Guidelines include combining trips whenever possible, not taking county vehicles home except in an emergency or because of extenuating circumstances, not using county vehicles to go to lunch or for any personal reasons, prioritizing use of vehicles with better fuel efficiency, and driving sensibly. “Needless to say, we have larger vehicles that use more gas,” Wilbur stated. “We’re urging them to not take one of the gas guzzlers.”
Wyoming County Adopted by Ardmore, PA, Students
The commissioner received a letter from a fifth-grader from Ardmore in southeastern Pennsylvania who had selected Wyoming County as the focus of a class project. After researching numerous counties, Wilbur noted, “We were chosen because of our Indian and pioneer heritage.”
Henry noted that, when students elsewhere have focused on Wyoming County as a class project, they often send a copy of their presentation to the commissioners. The Ardmore students are currently seeking artifacts of a historical nature, which the commissioners will forward to them.
Other Items of Interest
The commissioners are working with the Union to buy back some contracts, primarily in the county’s probation department since the number of people under observation is currently down. The details should be finalized within a few days.

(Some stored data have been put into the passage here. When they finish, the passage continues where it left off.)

-- ==== Sys2Proof/Laws/Steps.lean ====
section
/-! SUPPORT. What each command's own operation leaves as it was (op_frame), and what it keeps of the parts it touches (op_keeps).
The same for what each completed write brings about. -/

namespace Sys2Proof.Machine

variable (s : State)

@[simp] theorem State.register_frame (b : BlockResult) (mag : Bool) :
    (s.register b mag).pending = s.pending ∧ (s.register b mag).backup = s.backup ∧ (s.register b mag).cal = s.cal ∧
    (s.register b mag).code = s.code ∧ (s.register b mag).fresh = s.fresh := by
  simp only [State.register]; simp
@[simp] theorem State.register_keeps (b : BlockResult) (mag : Bool) :
    (s.register b mag).life.state = s.life.state ∧ (s.register b mag).life.window = s.life.window ∧
    (s.register b mag).store.recs = s.store.recs ∧ (s.register b mag).store.bad = s.store.bad ∧
    (s.register b mag).store.unsound = s.store.unsound := by
  simp only [State.register]; simp

@[simp] theorem State.blockDone_frame (l : List SampleSet) (mag : Bool) :
    (s.blockDone l mag).pending = s.pending ∧ (s.blockDone l mag).backup = s.backup ∧
    (s.blockDone l mag).cal = s.cal ∧ (s.blockDone l mag).code = s.code ∧ (s.blockDone l mag).fresh = s.fresh := by
  simp only [State.blockDone]; (repeat' split) <;> simp
@[simp] theorem State.blockDone_keeps (l : List SampleSet) (mag : Bool) :
    (s.blockDone l mag).life.state = s.life.state ∧ (s.blockDone l mag).life.window = s.life.window ∧
    (s.blockDone l mag).store.recs = s.store.recs ∧ (s.blockDone l mag).store.bad = s.store.bad ∧
    (s.blockDone l mag).store.unsound = s.store.unsound := by
  simp only [State.blockDone]; (repeat' split) <;> simp

@[simp] theorem State.chargeHead_frame :
    (s.chargeHead).pending = s.pending ∧ (s.chargeHead).backup = s.backup ∧ (s.chargeHead).reg = s.reg ∧
    (s.chargeHead).cal = s.cal ∧ (s.chargeHead).code = s.code ∧ (s.chargeHead).sw = s.sw ∧
    (s.chargeHead).sup = s.sup ∧ (s.chargeHead).tam = s.tam ∧ (s.chargeHead).life = s.life ∧
    (s.chargeHead).link = s.link ∧ (s.chargeHead).fresh = s.fresh := by
  simp only [State.chargeHead]; (repeat' split) <;> simp
@[simp] theorem State.chargeHead_keeps :
    (s.chargeHead).store.recs = s.store.recs ∧ (s.chargeHead).store.bad = s.store.bad ∧
    (s.chargeHead).store.unsound = s.store.unsound := by
  simp only [State.chargeHead]; (repeat' split) <;> simp

@[simp] theorem State.writePending_frame :
    (s.writePending).pending = s.pending ∧ (s.writePending).backup = s.backup ∧ (s.writePending).reg = s.reg ∧
    (s.writePending).cal = s.cal ∧ (s.writePending).code = s.code ∧ (s.writePending).sw = s.sw ∧
    (s.writePending).sup = s.sup ∧ (s.writePending).tam = s.tam ∧ (s.writePending).life = s.life ∧
    (s.writePending).link = s.link ∧ (s.writePending).fresh = s.fresh := by
  simp only [State.writePending]; (repeat' split) <;> simp
@[simp] theorem State.writePending_keeps :
    (s.writePending).store.recs = s.store.recs ∧ (s.writePending).store.bad = s.store.bad ∧
    (s.writePending).store.unsound = s.store.unsound := by
  simp only [State.writePending]; (repeat' split) <;> simp

@[simp] theorem State.takeBoundary_frame :
    (s.takeBoundary).pending = s.pending ∧ (s.takeBoundary).backup = s.backup ∧ (s.takeBoundary).reg = s.reg ∧
    (s.takeBoundary).cal = s.cal ∧ (s.takeBoundary).code = s.code ∧ (s.takeBoundary).sw = s.sw ∧
    (s.takeBoundary).sup = s.sup ∧ (s.takeBoundary).tam = s.tam ∧ (s.takeBoundary).life = s.life ∧
    (s.takeBoundary).link = s.link ∧ (s.takeBoundary).fresh = s.fresh := by
  simp only [State.takeBoundary]; (repeat' split) <;> simp
@[simp] theorem State.takeBoundary_keeps :
    (s.takeBoundary).store.recs = s.store.recs ∧ (s.takeBoundary).store.bad = s.store.bad ∧
    (s.takeBoundary).store.unsound = s.store.unsound := by
  simp only [State.takeBoundary]; (repeat' split) <;> simp

@[simp] theorem State.takeAdoption_frame :
    (s.takeAdoption).pending = s.pending ∧ (s.takeAdoption).backup = s.backup ∧ (s.takeAdoption).reg = s.reg ∧
    (s.takeAdoption).cal = s.cal ∧ (s.takeAdoption).code = s.code ∧ (s.takeAdoption).sw = s.sw ∧
    (s.takeAdoption).sup = s.sup ∧ (s.takeAdoption).tam = s.tam ∧ (s.takeAdoption).life = s.life ∧
    (s.takeAdoption).link = s.link ∧ (s.takeAdoption).fresh = s.fresh := by
  simp only [State.takeAdoption]; (repeat' split) <;> simp
@[simp] theorem State.takeAdoption_keeps :
    (s.takeAdoption).store.recs = s.store.recs ∧ (s.takeAdoption).store.bad = s.store.bad ∧
    (s.takeAdoption).store.unsound = s.store.unsound := by
  simp only [State.takeAdoption]; (repeat' split) <;> simp

@[simp] theorem State.takeCode_frame :
    (s.takeCode).pending = s.pending ∧ (s.takeCode).backup = s.backup ∧ (s.takeCode).reg = s.reg ∧
    (s.takeCode).cal = s.cal ∧ (s.takeCode).sw = s.sw ∧ (s.takeCode).sup = s.sup ∧ (s.takeCode).tam = s.tam ∧
    (s.takeCode).life = s.life := by
  simp only [State.takeCode]; (repeat' split) <;> simp
@[simp] theorem State.takeCode_keeps :
    (s.takeCode).store.recs = s.store.recs ∧ (s.takeCode).store.bad = s.store.bad ∧
    (s.takeCode).store.unsound = s.store.unsound := by
  simp only [State.takeCode]; (repeat' split) <;> simp

@[simp] theorem State.examineEmergency_frame :
    (s.examineEmergency).pending = s.pending ∧ (s.examineEmergency).backup = s.backup ∧
    (s.examineEmergency).store = s.store ∧ (s.examineEmergency).reg = s.reg ∧ (s.examineEmergency).cal = s.cal ∧
    (s.examineEmergency).code = s.code ∧ (s.examineEmergency).sw = s.sw ∧ (s.examineEmergency).sup = s.sup ∧
    (s.examineEmergency).tam = s.tam ∧ (s.examineEmergency).life = s.life := by
  simp only [State.examineEmergency]; (repeat' split) <;> simp

@[simp] theorem State.takeEmergency_frame :
    (s.takeEmergency).pending = s.pending ∧ (s.takeEmergency).backup = s.backup ∧ (s.takeEmergency).reg = s.reg ∧
    (s.takeEmergency).cal = s.cal ∧ (s.takeEmergency).code = s.code ∧ (s.takeEmergency).sw = s.sw ∧
    (s.takeEmergency).sup = s.sup ∧ (s.takeEmergency).tam = s.tam ∧ (s.takeEmergency).life = s.life := by
  simp only [State.takeEmergency]; (repeat' split) <;> simp
@[simp] theorem State.takeEmergency_keeps :
    (s.takeEmergency).store.recs = s.store.recs ∧ (s.takeEmergency).store.bad = s.store.bad ∧
    (s.takeEmergency).store.unsound = s.store.unsound := by
  simp only [State.takeEmergency]; (repeat' split) <;> simp

@[simp] theorem State.takeEntry_frame :
    (s.takeEntry).pending = s.pending ∧ (s.takeEntry).backup = s.backup ∧ (s.takeEntry).reg = s.reg ∧
    (s.takeEntry).cal = s.cal ∧ (s.takeEntry).code = s.code ∧ (s.takeEntry).sw = s.sw ∧ (s.takeEntry).sup = s.sup ∧
    (s.takeEntry).tam = s.tam ∧ (s.takeEntry).life = s.life ∧ (s.takeEntry).link = s.link ∧
    (s.takeEntry).fresh = s.fresh := by
  simp only [State.takeEntry]; (repeat' split) <;> simp
@[simp] theorem State.takeEntry_keeps :
    (s.takeEntry).store.recs = s.store.recs ∧ (s.takeEntry).store.bad = s.store.bad ∧
    (s.takeEntry).store.unsound = s.store.unsound := by
  simp only [State.takeEntry]; (repeat' split) <;> simp

@[simp] theorem State.setClock_frame (n : Nat) :
    (s.setClock n).pending = s.pending ∧ (s.setClock n).store = s.store ∧ (s.setClock n).reg = s.reg ∧
    (s.setClock n).cal = s.cal ∧ (s.setClock n).acct = s.acct ∧ (s.setClock n).code = s.code ∧
    (s.setClock n).sw = s.sw ∧ (s.setClock n).sup = s.sup ∧ (s.setClock n).tam = s.tam ∧
    (s.setClock n).life = s.life ∧ (s.setClock n).link = s.link ∧ (s.setClock n).fresh = s.fresh := by
  simp only [State.setClock]; simp

@[simp] theorem State.secondPasses_frame :
    (s.secondPasses).pending = s.pending ∧ (s.secondPasses).reg = s.reg ∧ (s.secondPasses).code = s.code ∧
    (s.secondPasses).life = s.life ∧ (s.secondPasses).fresh = s.fresh := by
  simp only [State.secondPasses]; (repeat' split) <;> simp
@[simp] theorem State.secondPasses_keeps :
    (s.secondPasses).store.recs = s.store.recs ∧ (s.secondPasses).store.bad = s.store.bad ∧
    (s.secondPasses).store.unsound = s.store.unsound := by
  simp only [State.secondPasses]; (repeat' split) <;> simp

A new deputy clerk has been tentatively selected. The candidate was one of four interviewed for the job over the past month and comes to office with a four-year finance degree and ample experience. Though she has excepted the job verbally and submitted her resignation to her current employer, the commissioners did not want to release her name yet.
They agreed that two other candidates had similar credentials but the one they chose had the most experience. They’ve encouraged the other two to stay in touch in the event that their expertise would match future job openings.

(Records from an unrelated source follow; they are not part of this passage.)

-- ==== Sys2Proof/Laws/Contents.lean ====
section
/-! SUPPORT. What the writes carry, and what the shared operations of registration, of the account's queue, of the log and of the
sections bring about, in the terms of Safety.lean. -/

namespace Sys2Proof.Machine

/-! ### The account's queue -/

theorem quantaJoined_joinQuanta (time : Option Nat) (n : Nat) (q : List Entry) :
    quantaJoined time n q (joinQuanta time n q) := by
  unfold quantaJoined joinQuanta
  refine ⟨fun h => by simp [h], fun h k => by rw [if_neg (by omega), if_neg (by omega)], fun h k => ?_⟩
  rw [if_neg (by omega), if_pos k]
  replace k : q.any Entry.isQuanta = true := by
    by_contra hn
    have : q.filter Entry.isQuanta = [] := by simpa using hn
    simp [this] at k
  clear h
  induction q with
  | nil => simp at k
  | cons e rest ih =>
    by_cases hr : rest.any Entry.isQuanta = true
    · obtain ⟨older, t, m, newer, h1, h2, h3⟩ := ih hr
      refine ⟨e :: older, t, m, newer, by simp [h1], h2, ?_⟩
      cases e <;> simp [mergeNewest, hr, h3]
    · have hn : ∀ x ∈ rest, x.isQuanta = false := by simpa using hr
      cases e with
      | quanta t m => exact ⟨[], t, m, rest, rfl, hn, by simp [mergeNewest, hr]⟩
      | _ => simp [Entry.isQuanta, hr] at k

theorem boundaryPlaced_placeBoundary (e : Entry) (p : Nat) (q : List Entry) :
    boundaryPlaced e p q (placeBoundary e p q) := by
  induction q with
  | nil => exact ⟨[], [], rfl, rfl, by simp, .inl rfl⟩
  | cons x rest ih =>
    obtain ⟨ahead, behind, h1, h2, h3, h4⟩ := ih
    have step : (∀ t n, x = .quanta (some t) n → t / 86400 ≤ p) → placeBoundary e p (x :: rest) = x :: placeBoundary e p rest →
        boundaryPlaced e p (x :: rest) (placeBoundary e p (x :: rest)) := fun hx hp =>
      ⟨x :: ahead, behind, by simp [h1], by rw [hp, h2]; rfl, by
        intro t n hm
        rcases List.mem_cons.1 hm with hm | hm
        exacts [hx t n hm.symm, h3 t n hm], h4⟩
    match x with
    | .quanta (some t) n =>
      by_cases ht : p < dayOf t
      · exact ⟨[], .quanta (some t) n :: rest, rfl, by simp [placeBoundary, ht], by simp, .inr ⟨t, n, rest, rfl, ht⟩⟩
      · refine step (fun t' n' h => ?_) (by simp [placeBoundary, ht])
        cases h
        simpa [dayOf] using ht
    | .quanta none _ => exact step (by simp) rfl
    | .dayBoundary _ _ _ => exact step (by simp) rfl
    | .dayAdoption _ => exact step (by simp) rfl
    | .code _ _ _ => exact step (by simp) rfl
    | .emergency => exact step (by simp) rfl
    | .entry => exact step (by simp) rfl

/-! ### Registration -/

theorem greatestTerm_registeredEnergy (m : MeasureSettings) (energy irms : Nat) (magnet cut : Bool) (l : List Nat) (k : Nat) :
    greatestTerm m magnet cut l[k]? energy irms (registeredEnergy m energy irms (magnet || l.getD k 0 == 16) cut) := by
  have hs : (l.getD k 0 == 16) = decide (l[k]? = some 16) := by
    rw [List.getD_eq_getElem?_getD]
    cases l[k]? <;> simp
    rfl
  rw [hs]
  unfold greatestTerm registeredEnergy estimate
  by_cases hm : magnet = true <;> by_cases hk : l[k]? = some 16 <;> by_cases hc : cut = true <;> simp [hm, hk, hc] <;> omega

theorem Registered.byTerms_registerBlock (cal : CalSettings) (m : MeasureSettings) (inp : BlockInputs) (acc : Accumulators)
    (counts : List Nat) (b : BlockResult) : (registerBlock cal m inp acc counts b).byTerms cal m inp acc b := by
  unfold Registered.byTerms
  refine ⟨greatestTerm_registeredEnergy .., greatestTerm_registeredEnergy .., greatestTerm_registeredEnergy .., ?_, ?_, ?_⟩
  · intro h1 h2
    simp [registerBlock, h1, h2, estimate, Tri.sum]
  · intro h
    rcases h with h | h <;> simp [registerBlock, h, Tri.sum]
  · simp [registerBlock, Tri.map]

theorem identical_iff (f : SampleSet → BitVec 16) (l : List SampleSet) :
    identical f l = true ↔ ∀ x ∈ l, ∀ y ∈ l, f x = f y := by
  cases l with
  | nil => simp [identical]
  | cons a rest =>
    simp only [identical, List.all_eq_true, beq_iff_eq]
    constructor
    · intro h
      have h' : ∀ x ∈ a :: rest, f x = f a := by simpa using h
      exact fun x hx y hy => (h' x hx).trans (h' y hy).symm
    · exact fun h y hy => h y (by simp [hy]) a (by simp)

theorem stuckCounted_zipWith (samples : List SampleSet) (before : List Nat) :
    stuckCounted samples before (List.zipWith stuckAfter before (blockResult samples).same) := by
  have hs : (blockResult samples).same = channels.map fun f => identical f samples := rfl
  unfold stuckCounted
  refine ⟨fun h => by simp [h, hs, channels], fun k f n hf hn => ?_⟩
  rw [hs, List.getElem?_zipWith, hn, List.getElem?_map, hf]
  constructor <;> intro h
  · simp [stuckAfter, (identical_iff f samples).2 h]
  · simp [stuckAfter, mt (identical_iff f samples).1 h]

theorem sumInt_eq (f : SampleSet → Int) (l : List SampleSet) : sumInt f l = (l.map f).sum := by
  have : ∀ (l : List SampleSet) (a : Int), l.foldl (fun acc x => acc + f x) a = a + (l.map f).sum := by
    intro l
    induction l with
    | nil => simp
    | cons x rest ih => intro a; simp [ih, Int.add_assoc]
  simpa [sumInt] using this l 0

theorem square_eq (z : Int) : (square z : Int) = z ^ 2 := by simp [square, pow_two]

theorem sumSquare_eq (f : SampleSet → Int) (l : List SampleSet) : (sumSquare f l : Int) = (l.map fun x => f x ^ 2).sum := by
  have : ∀ (l : List SampleSet) (a : Nat),
      ((l.foldl (fun acc x => acc + square (f x)) a : Nat) : Int) = a + (l.map fun x => f x ^ 2).sum := by
    intro l
    induction l with
    | nil => simp
    | cons x rest ih => intro a; rw [List.foldl_cons, ih]; push_cast; rw [square_eq]; simp [Int.add_assoc]
  simpa [sumSquare] using this l 0

theorem BlockResult.sumsOf_blockResult (samples : List SampleSet) : (blockResult samples).sumsOf samples := by
  unfold BlockResult.sumsOf
  simp [blockResult, sumInt_eq, sumSquare_eq]

/-! ### The log and its slots -/

theorem EvRecord.final_iff (r : EvRecord) : r.final = true ↔ r.isFinal := by
  simp [EvRecord.final, EvRecord.isFinal]

/-- The first of a list to pass a test is unique. -/
theorem first_split {α : Type} {p : α → Prop} {older older' newer newer' : List α} {x y : α}
    (h : older ++ x :: newer = older' ++ y :: newer') (hx : p x) (hy : p y) (ho : ∀ z ∈ older, ¬ p z) (ho' : ∀ z ∈ older', ¬ p z) :
    older = older' ∧ x = y ∧ newer = newer' := by
  induction older generalizing older' with
  | nil =>
    cases older' with
    | nil => simpa using h
    | cons a l => simp only [List.nil_append, List.cons_append, List.cons.injEq] at h; exact absurd (h.1 ▸ hx) (ho' a (by simp))
  | cons a l ih =>
    cases older' with
    | nil => simp only [List.nil_append, List.cons_append, List.cons.injEq] at h; exact absurd (h.1 ▸ hy) (ho a (by simp))
    | cons b l' =>
      simp only [List.cons_append, List.cons.injEq] at h
      obtain ⟨rfl, h2⟩ := h
      obtain ⟨rfl, k2, k3⟩ := ih h2 (fun z hz => ho z (by simp [hz])) (fun z hz => ho' z (by simp [hz]))
      exact ⟨rfl, k2, k3⟩

theorem removeOldestFinal_spec (log : List EvRecord) :
    (removeOldestFinal log = none ∧ ∀ x ∈ log, ¬ x.isFinal) ∨
      ∃ older r newer, removeOldestFinal log = some (r, older ++ newer) ∧ log = older ++ r :: newer ∧ r.isFinal ∧
        ∀ x ∈ older, ¬ x.isFinal := by
  induction log with
  | nil => exact .inl ⟨rfl, by simp⟩
  | cons a l ih =>
    by_cases ha : a.isFinal
    · exact .inr ⟨[], a, l, by simp [removeOldestFinal, a.final_iff.2 ha], rfl, ha, by simp⟩
    · have hf : ¬ a.final = true := fun h => ha (a.final_iff.1 h)
      rcases ih with ⟨h1, h2⟩ | ⟨older, r, newer, h1, h2, h3, h4⟩
      · exact .inl ⟨by simp [removeOldestFinal, hf, h1], by simpa [ha] using h2⟩
      · exact .inr ⟨a :: older, r, newer, by simp [removeOldestFinal, hf, h1], by simp [h2], h3, by simpa [ha] using h4⟩

theorem roomMade_makeRoom (log : List EvRecord) (slots : List (Option Slot)) :
    roomMade log slots (makeRoom log slots).1 (makeRoom log slots).2 := by
  unfold roomMade makeRoom
  rcases removeOldestFinal_spec log with ⟨h1, h2⟩ | ⟨older, r, newer, h1, h2, h3, h4⟩
  · refine ⟨fun _ => by split <;> simp [h1], fun older r newer _ hl hr _ => absurd hr (h2 r (by simp [hl]))⟩
  · refine ⟨?_, ?_⟩
    · rintro (h | h)
      · simp [h]
      · exact absurd h3 (h r (by simp [h2]))
    · intro older' r' newer' hlen hl hr ho
      obtain ⟨rfl, rfl, rfl⟩ := first_split (h2.symm.trans hl) h3 hr h4 ho
      rw [if_neg (by omega), h1]
      refine ⟨rfl, fun k hk => by simp [hk], fun hk => by simp [hk]⟩

theorem takeFromFinal_spec (log : List EvRecord) :
    (takeFromFinal log = none ∧ ∀ x ∈ log, x.isFinal → x.slot = none) ∨
      ∃ older r newer k, takeFromFinal log = some (k, older ++ { r with slot := none } :: newer) ∧ log = older ++ r :: newer ∧
        r.isFinal ∧ r.slot = some k ∧ ∀ x ∈ older, x.isFinal → x.slot = none := by
  induction log with
  | nil => exact .inl ⟨rfl, by simp⟩
  | cons a l ih =>
    by_cases ha : a.isFinal ∧ a.slot ≠ none
    · obtain ⟨k, hk⟩ := Option.ne_none_iff_exists'.1 ha.2
      exact .inr ⟨[], a, l, k, by simp [takeFromFinal, a.final_iff.2 ha.1, hk], rfl, ha.1, hk, by simp⟩
    · have hr : takeFromFinal (a :: l) = (takeFromFinal l).map fun p => (p.1, a :: p.2) := by
        rw [takeFromFinal]
        split
        · rename_i h1 h2; exact absurd ⟨a.final_iff.1 h1, by simp [h2]⟩ ha
        · rfl
      have ha' : a.isFinal → a.slot = none := fun h => by by_contra hn; exact ha ⟨h, hn⟩
      rcases ih with ⟨h1, h2⟩ | ⟨older, r, newer, k, h1, h2, h3, h4, h5⟩
      · exact .inl ⟨by simp [hr, h1], by simpa using ⟨ha', h2⟩⟩
      · exact .inr ⟨a :: older, r, newer, k, by simp [hr, h1], by simp [h2], h3, h4, by simpa using ⟨ha', h5⟩⟩

/-- The slot that is found, and the log then: none changes nothing. -/
theorem slotFound_chooseSlot (log : List EvRecord) (slots : List (Option Slot)) :
    slotFound log slots ((chooseSlot log slots).map Prod.fst) (((chooseSlot log slots).map Prod.snd).getD log) := by
  unfold slotFound chooseSlot freeSlot
  rcases hk : slots.findIdx? Option.isNone with _ | k
  · rw [List.findIdx?_eq_none_iff] at hk
    have hn : ∀ k : Nat, slots[k]? ≠ some none := fun k h => by
      have := hk _ (List.mem_of_getElem? h)
      simp at this
    refine ⟨fun k h => absurd h (hn k), fun _ => ⟨fun older r newer k hl hr hs ho => ?_, fun h => ?_⟩⟩
    · rcases takeFromFinal_spec log with ⟨_, h2⟩ | ⟨older', r', newer', k', h1, h2, h3, h4, h5⟩
      · exact absurd (h2 r (by simp [hl]) hr) (by simp [hs])
      · obtain ⟨rfl, rfl, rfl⟩ := first_split (p := fun x => x.isFinal ∧ x.slot ≠ none) (h2.symm.trans hl)
          ⟨h3, by simp [h4]⟩ ⟨hr, by simp [hs]⟩ (fun z hz k => k.2 (h5 z hz k.1)) (fun z hz k => k.2 (ho z hz k.1))
        rw [h4] at hs
        simp [h1, Option.some.inj hs]
    · rcases takeFromFinal_spec log with ⟨h1, _⟩ | ⟨older', r', newer', k', h1, h2, h3, h4, h5⟩
      · simp [h1]
      · exact absurd (h r' (by simp [h2]) h3) (by simp [h4])
  · rw [List.findIdx?_eq_some_iff_getElem] at hk
    obtain ⟨hlt, h1, h2⟩ := hk
    have hk0 : slots[k]? = some none := by rw [List.getElem?_eq_getElem hlt]; simpa using h1
    have hlow : ∀ j < k, slots[j]? ≠ some none := fun j hj h => by
      have h3 := h2 j hj
      rw [List.getElem?_eq_getElem (hj.trans hlt), Option.some.injEq] at h
      simp [h] at h3
    refine ⟨fun j hj hlo => ?_, fun h => absurd hk0 (h k)⟩
    have : j = k := by
      rcases Nat.lt_trichotomy j k with h | h | h
      · exact absurd hj (hlow j h)
      · exact h
      · exact absurd hk0 (hlo k h)
    simp [this]

theorem logAppend_spec (r : EvRecord) (seek : Bool) (trace : List Summary) (ev : EvidenceRec) (slots : List (Option Slot)) :
    ∃ log1 slots1 slot log2, roomMade ev.log slots log1 slots1 ∧ (seek = true → slotFound log1 slots1 slot log2) ∧
      (seek = false → slot = none ∧ log2 = log1) ∧ logAppend r seek trace ev slots =
        (⟨log2 ++ [{ r with number := ev.next, slot := slot }], nextNumber ev.next⟩,
          slot.elim slots1 fun k => slots1.set k (some ⟨ev.next, trace, [], true⟩), slot.isSome) := by
  have h1 := roomMade_makeRoom ev.log slots
  have h2 := slotFound_chooseSlot (makeRoom ev.log slots).1 (makeRoom ev.log slots).2
  unfold logAppend
  cases seek with
  | false => exact ⟨_, _, none, _, h1, by simp, fun _ => ⟨rfl, rfl⟩, by simp⟩
  | true =>
    refine ⟨_, _, _, _, h1, fun _ => h2, by simp, ?_⟩
    rcases hc : chooseSlot (makeRoom ev.log slots).1 (makeRoom ev.log slots).2 with _ | ⟨k, log⟩ <;> simp [hc]

theorem addRequest_evidence (snap : Bool) (l : List Purpose) :
    ∃ snap', Purpose.evidenceLog true snap' ∈ addRequest (.evidenceLog true snap) l ∧ (snap = true → snap' = true) := by
  induction l with
  | nil => exact ⟨snap, by simp [addRequest]⟩
  | cons q rest ih =>
    obtain ⟨snap', h1, h2⟩ := ih
    cases q
    case evidenceLog ev0 snap0 => exact ⟨snap || snap0, by simp [addRequest], by simp +contextual⟩
    all_goals exact ⟨snap', by simp [addRequest, h1], h2⟩

/-- What appending a record does (R159, R162, R163). -/
theorem State.appends_appendRecord (s : State) (r : EvRecord) : s.appends (s.appendRecord r) r := by
  obtain ⟨log1, slots1, slot, log2, h1, h2, h3, h4⟩ := logAppend_spec r
    ((s.policy r.cls).snapshot && r.cls.snapshotable && s.mains && !r.onBattery) s.reg.trace s.tam.evidence s.tam.slots
  have hseek : ((s.policy r.cls).snapshot && r.cls.snapshotable && s.mains && !r.onBattery) = true ↔
      (s.policy r.cls).snapshot = true ∧ r.cls.number ≤ 11 ∧ s.mains = true ∧ r.onBattery = false := by
    simp [EvClass.snapshotable, and_assoc]
  have hs : s.appendRecord r = State.notifyEvidence r.cls (State.request (.evidenceLog true slot.isSome) (s.onTam fun t => { t with
      evidence := ⟨log2 ++ [{ r with number := s.tam.evidence.next, slot := slot }], nextNumber s.tam.evidence.next⟩
      slots := slot.elim slots1 fun k => slots1.set k (some ⟨s.tam.evidence.next, s.reg.trace, [], true⟩) })) := by
    unfold State.appendRecord
    simp only [h4]
  rw [hs]
  refine ⟨log1, slots1, slot, log2, h1, fun h => h2 (hseek.2 h), fun h => h3 (by simpa using mt hseek.1 h), ?_, ?_, ?_, ?_⟩
  · simp [State.onTam, nextNumber]
  · intro k hk; simp [State.onTam, hk]
  · intro hk; simp [State.onTam, hk]
  · intro hm
    obtain ⟨snap, k1, k2⟩ := addRequest_evidence slot.isSome s.store.waiting
    refine ⟨snap, ?_, fun hn => k2 (Option.isSome_iff_ne_none.2 hn)⟩
    simp only [State.mains, beq_iff_eq] at hm
    simp only [State.underWay, State.notifyEvidence_frame]
    unfold State.request
    rw [if_neg (by simp [State.holdup, hm])]
    refine (State.pump_underWay _).mem_iff.2 ?_
    simp [State.underWay, State.onStore, State.onTam, k1]

/-! ### Sections -/

theorem strictlyAscending_iff (l : List Nat) : strictlyAscending l = true ↔ l.Pairwise (· < ·) := by
  induction l with
  | nil => simp [strictlyAscending]
  | cons a rest ih =>
    cases rest with
    | nil => simp [strictlyAscending]
    | cons b rest =>
      rw [strictlyAscending, Bool.and_eq_true, ih, decide_eq_true_eq, List.pairwise_cons (l := b :: rest)]
      refine ⟨fun ⟨h1, h2⟩ => ⟨fun x hx => ?_, h2⟩, fun ⟨h1, h2⟩ => ⟨h1 b (by simp), h2⟩⟩
      rcases List.mem_cons.1 hx with rfl | hx
      exacts [h1, h1.trans ((List.pairwise_cons.1 h2).1 x hx)]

Meanwhile, the application window is currently open for those interested in the 911 director job in the wake of Gene Dziak’s retirement. Applications will be received through the end of March, unless the commissioners don’t feel they have enough qualified people to interview, in which case they may extend the deadline.
The commissioners approved an annual letter of support for the Endless Mountains Heritage Region to submit with the EMHR’s grant application to the PA DCNR under the Community Conservation Partnerships Program. Since 1998, it was noted, the EMHR has distributed more than $500,000 in DCNR funding back to Wyoming County for heritage-related projects.